RECORDS —
----------

-- ==== Sys2Proof/Machine/Ingest.lean ====
section
/-! DEFINITION. Stream ingest and the modulator filter chains (08_stream_ingest.md), and the prediction formula of R232. -/
namespace Sys2Proof.Machine

/-- 0 for lane A, 1 for lane B. -/
def laneIx : Lane → Nat
  | .a => 0
  | .b => 1
/-- A health bit of a lane is reported to the wardens (R364); a FAULT bit sets FAULT_A or FAULT_B (R385). -/
def State.healthBit (s : State) (l : Lane) (b : Nat) : State :=
  (s.setB (R.WDN_HEALTH (laneIx l)) b true).onIf (decide (b < 12)) (fun s => s.setB R.WDN_EVENTS (2 + laneIx l) true)

/-! ### Links (R197 to R201) -/

def State.link (s : State) : Lane → List IMsg
  | .a => s.ing.linkA
  | .b => s.ing.linkB
def State.setLink (s : State) (l : Lane) (q : List IMsg) : State :=
  match l with
  | .a => { s with ing := { s.ing with linkA := q } }
  | .b => { s with ing := { s.ing with linkB := q } }
/-- A link is held: ING_STATUS.HOLD_A, HOLD_B (R201). -/
def State.linkHeld (s : State) (l : Lane) : Bool := s.bit R.ING_STATUS (1 + laneIx l)
/-- A message as it goes over a link: words 0 to 3, the payload, a CRC-32C over them (R197). -/
def IMsg.wire (m : IMsg) : List Nat :=
  let body := m.pay ++ (List.range ((m.bytes.length + 3) / 4)).map (fun i => leNat (sliceB m.bytes (4 * i) 4))
  let ws := [m.typ + m.set * 256 + body.length * 1048576, m.seq, m.idx, m.verdict + m.gen * 65536] ++ body
  ws ++ [crc32c (wordsBytes ws)]
/-- Bytes of a message on the link: four words, the payload, the CRC. -/
def IMsg.size (m : IMsg) : Nat := 4 * (5 + m.pay.length + (m.bytes.length + 3) / 4)
/-- Bytes in a link's output queue. -/
def State.linkFill (s : State) (l : Lane) : Nat := ((s.link l).map IMsg.size).sum
/-- The links on which drops are judged: those not held (R201). -/
def State.bpFill (s : State) : Nat :=
  max (if s.linkHeld .a then 0 else s.linkFill .a) (if s.linkHeld .b then 0 else s.linkFill .b)
/-- Above the high mark of ING_BP_CFG, and within 32 KiB of full (R200). -/
def State.bpHigh (s : State) : Bool := decide (s.fld R.ING_BP_CFG 7 0 * 2048 < s.bpFill)
def State.bpFull (s : State) : Bool := decide (524288 - 32768 ≤ s.bpFill)
/-- ING_STATUS and the crest marks follow the queues. -/
def State.bpRefresh (s : State) : State :=
  let a := s.linkFill .a
  let b := s.linkFill .b
  let s := (s.setB R.ING_STATUS 3 s.bpHigh).setB R.ING_STATUS 4 s.bpFull
  (s.crest (R.ING_Q_CREST 0) a).crest (R.ING_Q_CREST 1) b
/-- A message enters both links with one SEQ (R197). -/
def State.ingPut (s : State) (typ set idx verdict gen : Nat) (pay : List Nat) (bytes : Bytes) : State :=
  let m : IMsg := { typ := typ, seq := s.ing.seq, set := set, idx := idx, verdict := verdict, gen := gen, pay := pay, bytes := bytes }
  let s := s.wr R.ING_LINK_SEQ s.ing.seq
  let s : State := { s with ing := { s.ing with
    seq := idxAdd s.ing.seq 1
    linkA := if s.linkHeld .a then s.ing.linkA else s.ing.linkA ++ [m]
    linkB := if s.linkHeld .b then s.ing.linkB else s.ing.linkB ++ [m] } }
  s.bpRefresh
/-- The GAP record of a run of dropped indices (R200): cause 1 back-pressure, 2 settling. -/
def State.ingGap (s : State) (typ set first count cause gen : Nat) : State :=
  s.ingPut 7 set first 0 gen [typ + count * 256 + cause * 65536] []
/-- The run of dropped indices of a stream, channel or entry ends: its GAP record is sent. -/
def State.endDrops (s : State) (typ set gen : Nat) : State :=
  match s.ing.drops.find? (fun d => d.1 == typ && d.2.1 == set) with
  | none => s
  | some d =>
    ({ s with ing := { s.ing with drops := s.ing.drops.erase d } }).ingGap typ set d.2.2.1 d.2.2.2 1 gen
/-- A run of dropped indices begins. -/
def State.dropBegin (s : State) (typ set idx : Nat) : State := { s with ing := { s.ing with drops := (typ, set, idx, 1) :: s.ing.drops } }
/-- An index is dropped: counted once, it joins the run of the indices before it, which is reported when it reaches 255 indices, or
when the next index does not follow it (R200). -/
def State.ingDrop (s : State) (typ set idx gen : Nat) : State :=
  let s := s.setB R.ING_EVENTS 3 true
  match s.ing.drops.find? (fun d => d.1 == typ && d.2.1 == set) with
  | none => (s.addSat R.ING_GAP_COUNT 1).dropBegin typ set idx
  | some d =>
    if idxSub idx d.2.2.1 < d.2.2.2 then s
    else
      let s := s.addSat R.ING_GAP_COUNT 1
      if idxSub idx d.2.2.1 ≠ d.2.2.2 then (s.endDrops typ set gen).dropBegin typ set idx
      else
        let s : State := { s with ing := { s.ing with drops := (typ, set, d.2.2.1, d.2.2.2 + 1) :: s.ing.drops.erase d } }
        if 255 ≤ d.2.2.2 + 1 then s.endDrops typ set gen else s
/-- A message that back-pressure may drop (R200): SAMPLE of a PRIO 0 stream above the high mark; SAMPLE, MOD, GOOSE and FRAME near full. -/
def State.ingSend (s : State) (typ set idx verdict gen : Nat) (pay : List Nat) (bytes : Bytes) : State :=
  if s.bpFull || (typ == 3 && s.bpHigh && !s.bit (R.ING_SV0 set) 24) then s.ingDrop typ set idx gen
  else (s.endDrops typ set gen).ingPut typ set idx verdict gen pay bytes
/-- A link is held: nothing further is sent on it and its queue is discarded (R201). -/
def State.holdLink (s : State) (l : Lane) : State :=
  if s.linkHeld l then s
  else ((s.setLink l []).setB R.ING_STATUS (1 + laneIx l) true).setB R.ING_EVENTS 8 true |>.bpRefresh
/-- A link that has accepted nothing for two periods (R201); its lane is reported to the wardens. -/
def execIngestLinkHold (l : Lane) (s : State) : Host.Outcome State Fault Refusal :=
  finish s (s.onIf (!s.linkHeld l) (fun s => (s.holdLink l).healthBit l 2))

----------

PROBLEM DESCRIPTION — Above are the records. Print exactly, and only, the lines from the line with "linkA := if" to the line with "discarded (R201). -/", both inclusive.

OUTPUT —
    linkA := if s.linkHeld .a then s.ing.linkA else s.ing.linkA ++ [m]
    linkB := if s.linkHeld .b then s.ing.linkB else s.ing.linkB ++ [m] } }
  s.bpRefresh
/-- The GAP record of a run of dropped indices (R200): cause 1 back-pressure, 2 settling. -/
def State.ingGap (s : State) (typ set first count cause gen : Nat) : State :=
  s.ingPut 7 set first 0 gen [typ + count * 256 + cause * 65536] []
/-- The run of dropped indices of a stream, channel or entry ends: its GAP record is sent. -/
def State.endDrops (s : State) (typ set gen : Nat) : State :=
  match s.ing.drops.find? (fun d => d.1 == typ && d.2.1 == set) with
  | none => s
  | some d =>
    ({ s with ing := { s.ing with drops := s.ing.drops.erase d } }).ingGap typ set d.2.2.1 d.2.2.2 1 gen
/-- A run of dropped indices begins. -/
def State.dropBegin (s : State) (typ set idx : Nat) : State := { s with ing := { s.ing with drops := (typ, set, idx, 1) :: s.ing.drops } }
/-- An index is dropped: counted once, it joins the run of the indices before it, which is reported when it reaches 255 indices, or
when the next index does not follow it (R200). -/
def State.ingDrop (s : State) (typ set idx gen : Nat) : State :=
  let s := s.setB R.ING_EVENTS 3 true
  match s.ing.drops.find? (fun d => d.1 == typ && d.2.1 == set) with
  | none => (s.addSat R.ING_GAP_COUNT 1).dropBegin typ set idx
  | some d =>
    if idxSub idx d.2.2.1 < d.2.2.2 then s
    else
      let s := s.addSat R.ING_GAP_COUNT 1
      if idxSub idx d.2.2.1 ≠ d.2.2.2 then (s.endDrops typ set gen).dropBegin typ set idx
      else
        let s : State := { s with ing := { s.ing with drops := (typ, set, d.2.2.1, d.2.2.2 + 1) :: s.ing.drops.erase d } }
        if 255 ≤ d.2.2.2 + 1 then s.endDrops typ set gen else s
/-- A message that back-pressure may drop (R200): SAMPLE of a PRIO 0 stream above the high mark; SAMPLE, MOD, GOOSE and FRAME near full. -/
def State.ingSend (s : State) (typ set idx verdict gen : Nat) (pay : List Nat) (bytes : Bytes) : State :=
  if s.bpFull || (typ == 3 && s.bpHigh && !s.bit (R.ING_SV0 set) 24) then s.ingDrop typ set idx gen
  else (s.endDrops typ set gen).ingPut typ set idx verdict gen pay bytes
/-- A link is held: nothing further is sent on it and its queue is discarded (R201). -/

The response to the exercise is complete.